Tracking slightly improves detection, but to obtain even more accurate detection the best way is to provide training with a larger dataset.

Whoever has the best algorithm does not win, but whoever has the most data wins!

Team Detection Using Opencv

In this section, in addition to detect and track the various classes, i will classify each team according to the color of the football uniform.

The idea behind it is to use Opencv to identify the mask on specific colors in order to identify the teams.

I converted the image from BGR to HSV colour space, in HSV space it is then necessary to specify colour ranges for red and black colours, as well as mask pixels that are in the threshold range and colour in black any pixels not in the mask.

To identify team for each individual player i extracted bounding box from YoloV4 object detection and count the percent of pixels in that bounding box that are non black to decide the team for the detected player.

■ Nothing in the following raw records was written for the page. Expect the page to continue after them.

-- ==== Sys2Proof/Machine/Vsl.lean ====
section
/-! DEFINITION. The slice family (chapter 05): binding, operations, shares and block counts, dispatch of units,
save and restore, and the control of exports. -/

namespace Sys2Proof.Machine

/-- The slice VSL_SSEL selects. -/
def Dev.ssel (d : Dev) : Nat := d.fld Reg.VSL_SSEL 9 0

/-- An export of the slice runs. -/
def Dev.exporting (d : Dev) (s : Nat) : Bool := d.flag Reg.VSL_EXP_STS 0 && d.fld Reg.VSL_EXP_CTL 13 4 == s

/-- DLR_TSUM (R242): the sum of active TSHARE over bound slices with TRUMP_EN = 1; OVER above 512 raises TSUM_OVER when it
rises. -/
def Dev.trumpSum (d : Dev) : Dev :=
  let n := sumL ((d.slices.filter (fun (kv : Nat × Slice) => kv.2.bound && kv.2.trumpEn)).map (fun (kv : Nat × Slice) => kv.2.tshareAct))
  let was := d.flag Reg.DLR_TSUM 17
  let d := d.setReg Reg.DLR_TSUM (w32 (n + 2 ^ 17 * (decide (512 < n)).toNat))
  if 512 < n ∧ !was then d.raise 0x701 2 else d

/-- Recompute VSL_SHARE_SUM, VSL_PIN_SUM, VSL_BOUND and DLR_TSUM. -/
def Dev.sliceSums (d : Dev) : Dev :=
  let bound := d.slices.filter (fun kv => kv.2.bound)
  let d := d.setFld Reg.VSL_SHARE_SUM 20 0 (sumL (bound.map (fun kv => kv.2.shareAct)))
  let d := d.setFld Reg.VSL_PIN_SUM 20 0 (sumL (d.slices.map (fun kv => kv.2.pin)))
  (d.setFld Reg.VSL_BOUND 10 0 bound.length).trumpSum

/-- A write to VSL_SL_CTL (R139, R140, R167). -/
def slCtlWrite (v : Word) (d : Dev) : Dev :=
  regWrite d Reg.VSL_SL_CTL v (fun _ d =>
    let s := d.ssel
    let x := d.slice s
    let qpMax := bits v 6 2
    let changes := bitAt v 1 != x.trumpEn || qpMax != x.qpMax
    if qpMax < 1 ∨ 16 < qpMax ∨ (changes ∧ x.st ≠ .unbound ∧ x.st ≠ .frozen) then d.recordErr 0x300 0x0103 s 0x104
    else
      let y := { x with trumpEn := bitAt v 1, qpMax := qpMax }
      if bitAt v 0 && !x.bound then
        let clash := d.slices.any (fun kv => kv.1 != s && kv.2.bound && kv.2.pasid == x.pasid)
        if x.st = .unbound ∧ 1 ≤ x.blks ∧ x.blks ≤ 2 ^ 40 ∧ 1 ≤ x.share ∧ x.share ≤ 1024 ∧ !clash ∧ (d.twinSlices.find s).isNone then
          ((d.setSlice s y).sliceTo s .active).sliceSums
        else d.recordErr 0x300 0x0101 s x.pasid
      else if !bitAt v 0 && x.bound then
        let segs := (List.range 32).any (fun n => d.flag (Reg.SEG_STS n) 0 && d.fld (Reg.SEG_CTL n) 13 4 == s)
        let qs := (queuesOf s).any (fun q => (d.queue q).en)
        if (x.st = .active ∨ x.st = .frozen) ∧ !segs ∧ !qs ∧ !d.exporting s then
          ((d.setSlice s y).sliceTo s .unbound).sliceSums
        else d.recordErr 0x300 0x0101 s x.pasid
      else (d.setKept s y).sliceSums)

/-- SLICE_BIND: a VSL_SL_CTL write with BIND = 1. -/
def doSliceBind (v : Word) (d : Dev) : Dev := if bitAt v 0 then slCtlWrite v d else d
def execSliceBind (v : Word) (s : State) : Host.Outcome State Fault Refusal := act s (doSliceBind v)

/-- SLICE_UNBIND: a VSL_SL_CTL write with BIND = 0. -/
def doSliceUnbind (v : Word) (d : Dev) : Dev := if bitAt v 0 then d else slCtlWrite v d
def execSliceUnbind (v : Word) (s : State) : Host.Outcome State Fault Refusal := act s (doSliceUnbind v)

/-- A write to VSL_SL_OP for one operation (R138): accepted with the key, in a listed state, while OP_BUSY = 0;
every other write sets OP_ERR and records 0x0100.  A write whose OP names another operation is not this row's. -/
def slOp (v : Word) (op : Nat) (states : List SliceSt) (ok : Dev → Nat → Bool) (body : Nat → Dev → Dev) (d : Dev) : Dev :=
  if bits v 3 0 ≠ op ∧ 1 ≤ bits v 3 0 ∧ bits v 3 0 ≤ 6 ∧ bits v 31 16 = 0x5653 then d
  else regWrite d Reg.VSL_SL_OP v (fun _ d =>
    let s := d.ssel
    let x := d.slice s
    if bits v 31 16 = 0x5653 ∧ bits v 3 0 = op ∧ states.contains x.st ∧ !x.opBusy ∧ ok d s then
      body s (d.setSlice s { x with opErr := false, op := op, policy := bits v 4 4 })
    else (d.setSlice s { x with opErr := true }).recordErr 0x300 0x0100 s v.toNat)

/-- SLICE_RESET (R149 to R151): RESETTING; the cut is now, or when the slice's last running queue reset is done. -/
def doSliceReset (v : Word) (d : Dev) : Dev :=
  slOp v 1 [.active, .frozen] (fun _ _ => true) (fun s d =>
    let waits := d.queueResetRuns s
    let d := (d.setSlice s { d.slice s with opBusy := true, cutWaits := waits }).sliceTo s .resetting
    if waits then d else d.sliceCut s) d
def execSliceReset (v : Word) (s : State) : Host.Outcome State Fault Refusal := act s (doSliceReset v)

/-- SLICE_RESET_DONE (R152): no stale unit remains; every enabled queue posts its SLICE_RESET entries and its
reset-done entry as soon as every ring has room (R102), and the slice is ACTIVE again. -/
def doSliceResetDone (slice : Nat) (d : Dev) : Dev :=
  let s := slice % 1024
  let x := d.slice s
  let qs := (queuesOf s).filter (fun q => (d.queue q).en)
  if x.st ≠ .resetting ∨ x.cutWaits ∨ (d.sliceHead s).isNone ∨ qs.any (fun q => !(d.queue q).resetRoom) then d
  else
    let d := qs.foldl (fun (d : Dev) q => (d.drainStale q).resetDone q stSliceReset) d
    (d.sliceTo s .active).opDone s
def execSliceResetDone (slice : Nat) (s : State) : Host.Outcome State Fault Refusal := act s (doSliceResetDone slice)

/-- SLICE_FREEZE (R154): fetching stops, and each queue's tail at the cut is kept; with POLICY = 1, commands with no dispatched unit end with
SLICE_FROZEN. -/
def doSliceFreeze (v : Word) (d : Dev) : Dev :=
  slOp v 2 [.active] (fun _ _ => true) (fun s d =>
    let d := (d.setSlice s { d.slice s with opBusy := true }).sliceTo s .freezing
    let d := (queuesOf s).foldl (fun (d : Dev) q => if (d.queue q).en then d.setQueue q { d.queue q with cutTail := (d.queue q).sqTail } else d) d
    if (d.slice s).policy = 1 then
      (queuesOf s).foldl (fun d q =>
        ((d.queue q).live.filter (fun c => !c.started)).foldl
          (fun d c => d.complete q c.tag stSliceFrozen 0) d) d
    else d) d
def execSliceFreeze (v : Word) (s : State) : Host.Outcome State Fault Refusal := act s (doSliceFreeze v)

/-- SLICE_FROZEN_REACHED (R154): no outstanding tag, and every completion entry is in its ring. -/
def doSliceFrozenReached (slice : Nat) (d : Dev) : Dev :=
  let s := slice % 1024
  if (d.slice s).st = .freezing ∧ (d.sliceCmds s).isEmpty ∧
      (queuesOf s).all (fun q => (d.queue q).held.isEmpty && !(d.queue q).resetting) then
    (d.sliceTo s .frozen).opDone s
  else d
def execSliceFrozenReached (slice : Nat) (s : State) : Host.Outcome State Fault Refusal :=
  act s (doSliceFrozenReached slice)

/-- SLICE_THAW: FROZEN to ACTIVE; the slice no longer awaits THAW after a failover. -/
def doSliceThaw (v : Word) (d : Dev) : Dev :=
  slOp v 3 [.frozen] (fun _ _ => true) (fun s d =>
    let d := d.setFlag (Reg.TWN_MOVED (s / 32)) (s % 32) false
    (d.sliceTo s .active).opDone s) d
def execSliceThaw (v : Word) (s : State) : Host.Outcome State Fault Refusal := act s (doSliceThaw v)

/-- The slice and queue records of the state blob (Table VSL-5), with the four wrapped key records (R174): bytes 0x040 to 0x7EF.  Of
"VSL_SL_CTL [6:1]" the spec does not say whether the bits keep their places: TRUMP_EN is bit 0 and QP_MAX starts at bit 1 (DESIGN CHOICE,
log 212). -/
def Dev.blobPlain (d : Dev) (s : Nat) : Nat :=
  let x := d.slice s
  let sl := x.pasid + 2 ^ 32 * x.blks + 2 ^ 96 * (x.shareAct + 2 ^ 16 * x.tshareAct) +
    2 ^ 128 * (x.trumpEn.toNat + 2 * x.qpMax) + 2 ^ 160 * x.pin + 2 ^ 192 * x.hdrm + 2 ^ 224 * d.headByte s
  let qs := (List.range 16).foldl (fun a p =>
    let q := d.queue (16 * s + p)
    let ctl := q.en.toNat + 2 * q.ien.toNat + 4 * q.coalN + 2 ^ 8 * q.coalUs + 2 ^ 16 * q.vector
    a + 2 ^ (512 * p) * (ctl + 2 ^ 32 * q.sqb + 2 ^ 96 * q.cqb + 2 ^ 160 * q.sqHead + 2 ^ 176 * q.sqTail +
      2 ^ 192 * q.cqPosted + 2 ^ 208 * q.cqHead + 2 ^ 224 * q.qgen)) 0
  let ks := (List.range 4).foldl (fun a k =>
    let c := 4 * s + k
    let r := if (d.ctx c).st = .valid then rfcWrap Config.blobKey 15 (ctxRecord c (d.ctx c)) else 0
    a + 2 ^ (1024 * k) * r) 0
  sl + 2 ^ 512 * qs + 2 ^ (512 + 8192) * ks

/-- The clear header of the state blob, bytes 0x000 to 0x03F (Table VSL-4). -/
def Dev.blobHead (d : Dev) (s : Nat) : Nat :=
  let x := d.slice s
  0x4C534C42 + 2 ^ 32 * 1 + 2 ^ 48 * s + 2 ^ 64 * x.saveseq + 2 ^ 128 * (Config.serial % 2 ^ 64) +
  2 ^ 192 * d.tick + 2 ^ 256 * d.epoch + 2 ^ 272 * x.sgen

/-- The IV of a blob as a 96-bit integer (R157). -/
def blobIv (s seq : Nat) : Nat := s * 2 ^ 80 + seq

/-- The 2,048 bytes of the state blob (Table VSL-4). -/
def Dev.blobOf (d : Dev) (s : Nat) : Nat :=
  let hd := d.blobHead s
  let iv := blobIv s (d.slice s).saveseq
  let ct := gcmText Config.blobKey iv 1968 (d.blobPlain s)
  hd + 2 ^ 512 * ct + 2 ^ (8 * 0x7F0) * gcmTag Config.blobKey iv 64 hd 1968 ct

/-- Write the blob of a slice whose SAVE is under way (R156). -/
def Dev.saveGo (d : Dev) (s : Nat) : Dev :=
  match d.mgrHead with
  | some h => (d.emit (.blob h (d.slice s).blob (toWords (d.blobOf s) 512))).opDone s
  | none => d

/-- Write the blobs that wait for a manager's head. -/
def Dev.savesGo (d : Dev) : Dev :=
  (d.slices.filter (fun (kv : Nat × Slice) => kv.2.opBusy && kv.2.op == 4)).foldl (fun (d : Dev) kv => d.saveGo kv.1) d

/-- SLICE_SAVE (R156, R157): SAVESEQ is incremented and recorded, then the blob goes to VSL_SL_BLOB on the manager's head, as soon as one is
up.  Where the NVM record cannot be written the increment does not stand; the spec does not say (DESIGN CHOICE, log 212). -/
def doSliceSave (v : Word) (nvmOk : Bool) (d : Dev) : Dev :=
  slOp v 4 [.frozen] (fun _ _ => true) (fun s d =>
    if nvmOk then
      (d.setSlice s { d.slice s with opBusy := true, saveseq := ((d.slice s).saveseq + 1) % 2 ^ 64 }).saveGo s
    else ((d.setSlice s { d.slice s with opErr := true }).recordErr 0x300 0x0102 s 7).opDone s) d
def execSliceSave (v : Word) (nvmOk : Bool) (s : State) : Host.Outcome State Fault Refusal := act s (doSliceSave v nvmOk)

/-- The plaintext of a blob, bytes 0x040 to 0x7EF. -/
def blobText (s blob : Nat) : Nat := gcmText Config.blobKey (blobIv s (leBytes blob 8 8)) 1968 (leBytes blob 0x40 1968)

/-- The wrapped key records of a blob's plaintext. -/
def blobKeys (plain : Nat) : List Nat := [0, 1, 2, 3].map (fun k => leBytes plain (0x440 + 0x80 * k) 128)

To try the script just download the modified script , changes have been made to recognize the teams.

Therefore specifying the configuration parameters inside the code and:

$ python3 path_to_modified_script/modified_script.py 

After running the script you will get the following results:

The above mentioned script is specific for the detection of red and black, to recognize teams that have different colored shirts it is necessary to change the color ranges, so the next step could be to implement an automatic detector of the 2 dominant colors using for example K-means.